Before rendering their verdict, however, they had to roll a pair of dice designed to always show the same numbers. The judges were unaware that the dice were loaded, believing that the numbers had been determined at random. However, the results showed that their decisions were influenced by the numbers they saw, although they were convinced that rolling the dice had no effect on their decisions. It is important to note that the authors of both experiments shared the common view that factors such as mental state, which favours a certain tendency to the sense of judgment, or the influence of psychological anchoring should not influence legal decisions.25 24In this case, the anchoring effect was generated by numbers that acted as anchoring values (see T. Mussweiler & F. Strack, „Comparing is believing: A selective accessibility model of judgemental anchoring”, (1999) European review of social psychology, 10(1) 135-167). In particular, numerical cases of the anchoring phenomenon have also been proven in case of damage – see, for example, G. Pogarsky & L.
Babcock, „Damage caps, motivated anchoring, and bargaining impasse,” (2001) The Journal of Legal Studies, 30(1) , 143–159 and C. Guthrie, J.J. Rachlinski & A.J. Wistrich, „Judging by Heuristic – Cognitive Illusions in Judicial Decision Making,” (2002) Judicature, 86(1) 44–50. From a psychological point of view, all the above-mentioned cases concern lawyers drawing conclusions from the premises of the legal field. From a normative point of view, however, only Wagner`s model can be described as „legally valid”. Indeed, only Wagner`s conception contains a normative legal hypothesis – the „irrefutability” of marriage is broken, which follows directly from the relevant legal provisions. These last experimental examples do not contain such a legal standard.

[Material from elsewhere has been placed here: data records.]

/-! ## Declarations of loss, the twin, and units of a module (R312, R373 to R381) -/

/-- The commands of LOST_CMD: declaring a loss, with a substitute or without, and clearing it; a substitute that is
the lost module or already lost itself is refused. A unit that fails or returns: a stack that loses its contents is
FAILED and STALE with its die's squares; a unit that returns is STALE with its epoch advanced; RESYNC_CMD makes a
STALE unit not STALE, and refuses an absent unit or one it may not resynchronise with RESYNC_REFUSED. -/
def Obligations.LossAndUnitsComplete : Prop :=
  (∀ (s : State) (m : Nat) (secure : Bool), s.allows fabPg true secure = true →
    exec (.lostDeclare m secure) s = .next (s.declareLost (m % 2 ^ 15) none) ∧
    (s.reg fabPg FAB.LOST_SUB % 2 ^ 15 ≠ m % 2 ^ 15 → s.isLost (s.reg fabPg FAB.LOST_SUB % 2 ^ 15) = false →
      exec (.lostDeclareSub m secure) s =
        .next (s.declareLost (m % 2 ^ 15) (some (s.reg fabPg FAB.LOST_SUB % 2 ^ 15)))) ∧
    ((s.reg fabPg FAB.LOST_SUB % 2 ^ 15 = m % 2 ^ 15 ∨ s.isLost (s.reg fabPg FAB.LOST_SUB % 2 ^ 15) = true) →
      exec (.lostDeclareSub m secure) s = .next (s.err fabPg PLY.E_LOST_REFUSED (m % 2 ^ 15))) ∧
    exec (.lostClear m secure) s = .next ((List.range 24).foldl State.pump
      (({ s with fab := { s.fab with lost := SMap.del (m % 2 ^ 15) s.fab.lost } } : State).setReg fabPg FAB.LOST_COUNT
        (SMap.del (m % 2 ^ 15) s.fab.lost).length))) ∧
  ((∀ (s : State) (stack : Nat), stack < s.variant.stacks →
    exec (.stackContentsLost stack) s = .next ((s.setStack stack .failed).unitStale (384 + stack) 4)) ∧
  (∀ (s : State) (unit : Nat),
    (unit < 384 → s.squarePresent unit = true → exec (.returnToService false unit) s = .next (s.staleOne unit 3)) ∧
    (unit < s.variant.stacks → exec (.returnToService true unit) s =
      .next ((s.setStack unit .ready).unitStale (384 + unit) 3))) ∧
  (∀ (s : State) (v : Word) (secure : Bool) (u : Nat), s.allows bndPg false secure = true →
    u = resyncUnit (v.toNat / 2 ^ 31) (v.toNat % 512) →
    (v.toNat / 512 % 2 ^ 22 ≠ 0 ∨ s.resyncBad u = true → exec (.resyncCmd v secure) s =
      .next (s.err bndPg BND.E_RESYNC_REFUSED u)) ∧
    (v.toNat / 512 % 2 ^ 22 = 0 → (v.toNat / 2 ^ 31 = 0 → v.toNat % 512 < 384) → s.resyncBad u = false →
      ∃ t : State, exec (.resyncCmd v secure) s = .next t ∧ t.isStale u = false)))

/-- The heartbeat: one goes out on each twin port that carries packets every HB_PERIOD beats, with the TWIN state and in
ASSUMED the position carried; one received ends the wait of stage 8, in CARRIED or PAIRED, and pairs a NO_TWIN module
whose TWIN_SENSE has risen; HB_MISS missed in a row take a PAIRED module to TWIN_SILENT, and so do the end of the wait
and a fall of TWIN_SENSE, which acts among the timers of the next BEAT (log entry 107). TWIN_SENSE is ignored in RESET,
and changes nothing in ASSUMED, REFILLING and CARRIED. That a heartbeat ends TWIN_SILENT, or CARRIED where its sender is
PAIRED, is the model's choice (log entry 61). -/
def Obligations.HeartbeatComplete : Prop :=
  (∀ s : State, (s.twinSt.sentHb = none ∨ ∃ b, s.twinSt.sentHb = some b ∧ b + s.hbPeriod ≤ s.beat) →
    exec .heartbeatSend s = .next (((List.range 2).filter fun p => (s.port p).carries).foldl
      (fun t p => t.emit (.heartbeat p s.twin (if s.twin = 3 then s.twinId else 0)))
      (s.setTw { s.twinSt with sentHb := some s.beat }))) ∧
  (∀ (s : State) (b : Nat), s.twinSt.sentHb = some b → s.beat < b + s.hbPeriod → exec .heartbeatSend s = .next s) ∧
  (∀ (s u : State) (port state assumed : Nat), port < 2 →
    u = s.setTw { s.twinSt with lastHb := s.beat, missed := 0, waitTo := none } →
    (s.twinSt.waitTo ≠ none → exec (.heartbeatRx port state assumed) s =
      .next (u.setTwin (if state = 3 ∧ assumed = s.modId then 5 else 0))) ∧
    (s.twinSt.waitTo = none → s.twin = 1 →
      exec (.heartbeatRx port state assumed) s = .next (if s.twinSt.sense then u.setTwin 0 else u)) ∧
    (s.twinSt.waitTo = none → (s.twin = 0 ∨ s.twin = 3 ∨ s.twin = 4) →
      exec (.heartbeatRx port state assumed) s = .next u) ∧
    (s.twinSt.waitTo = none → s.twin = 2 → s.isLost s.twinId = false → exec (.heartbeatRx port state assumed) s =
      .next (u.setTwin (if state = 3 ∧ assumed = s.modId then 5 else 0))) ∧
    (s.twinSt.waitTo = none → s.twin = 5 →
      exec (.heartbeatRx port state assumed) s = .next (if state = 0 then u.setTwin 0 else u))) ∧
  (∀ (s : State) (n : Nat), s.ready = true → s.twinSt.waitTo = none → s.twin = 0 → 0 < s.hbPeriod →
    n = (s.beat - s.twinSt.lastHb) / s.hbPeriod → s.twinSt.missed < n → s.hbMiss ≤ n →
    exec .heartbeatTimeout s =
      .next (((s.setTw { s.twinSt with missed := n }).count bndPg BND.HB_MISSED (n - s.twinSt.missed)).twinSilent)) ∧
  (∀ (s : State) (n : Nat), s.ready = true → s.twinSt.waitTo = none → 0 < s.hbPeriod →
    n = (s.beat - s.twinSt.lastHb) / s.hbPeriod →
    (s.twinSt.missed < n → (s.twin ≠ 0 ∨ n < s.hbMiss) → exec .heartbeatTimeout s =
      .next ((s.setTw { s.twinSt with missed := n }).count bndPg BND.HB_MISSED (n - s.twinSt.missed))) ∧
    (n ≤ s.twinSt.missed → exec .heartbeatTimeout s = .next s)) ∧
  (∀ (s : State) (b : Nat), s.twinSt.waitTo = some b → b ≤ s.beat →
    exec .twinWaitTimeout s = .next ((s.setTw { s.twinSt with waitTo := none }).twinSilent)) ∧
  (∀ s : State, (s.twinSt.waitTo = none ∨ ∃ b, s.twinSt.waitTo = some b ∧ s.beat < b) →
    exec .twinWaitTimeout s = .next s) ∧
  (∀ (s : State) (level : Bool),
    (s.mgtState = 0 → exec (.twinSenseChange level) s = .next s) ∧
    (s.mgtState ≠ 0 → exec (.twinSenseChange level) s =
      .next (s.setTw { s.twinSt with sense := level, fell := !level && s.twinSt.sense }))) ∧
  (∀ s : State,
    (s.twinSt.fell = true → s.twin = 0 → s.ready = true →
      s.twinFall = (s.setTw { s.twinSt with fell := false }).twinSilent) ∧
    (s.twinSt.fell = true → s.twin ≠ 0 → s.twinFall = s.setTw { s.twinSt with fell := false }) ∧
    (s.twinSt.fell = false → s.twinFall = s))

Wagner`s model therefore not only describes the heuristic approach to legal decision-making, but also „matches” the judicial decision-making process with the normative prerequisites of German civil law. Although these latter experimental examples do not provide considerations of legal norms, there is no doubt that a legal decision influenced by random numbers or the „mood” of judges cannot be considered correct. Conversely, such bias could and should be regarded as a circumstance justifying the annulment of such a judgment by a higher court. However, despite the differences mentioned above, all the cases presented have considerable similarities. First, in each of them, reflections on the problem of thought are presented from the perspective of psychological insights of non-analytical human decision-making processes. In other words, all of these examples are based on psychological concepts associated with intuition – such as heuristics or cognitive biases.26 Second, the actual justification provided by lawyers in all cases was constructed in a legally appropriate manner, without any idea of the legally irrelevant factors taken into account. This means that the justification of judgments was based on normative legal norms of argumentation, while the actual decision-making process was influenced by intuitive biases. It is therefore also possible for German judges to make divorce decisions on the basis of premises different from those set out in their reasoning – although such a thesis requires an experimental investigation. Despite this idea, Wagner`s model not only uses the psychological explanation of legal reasoning, but also corresponds to normative assumptions derived from German legal regulations. The other two examples reveal mental mechanisms of judicial decision-making that cannot form the basis of judgment because they violate the law. Of course, the length of detention should not be determined by rolling the dice and probation granted or denied according to the mood of the judge. The consistency with normative standards of the previous definition of justification must therefore be understood as excluding processes that cannot produce legally valid decisions.27 107The exclusive use of two elements – legal dispute and case law – may support the criticism that the proposed definition in Section 2 covers a very wide range of cases.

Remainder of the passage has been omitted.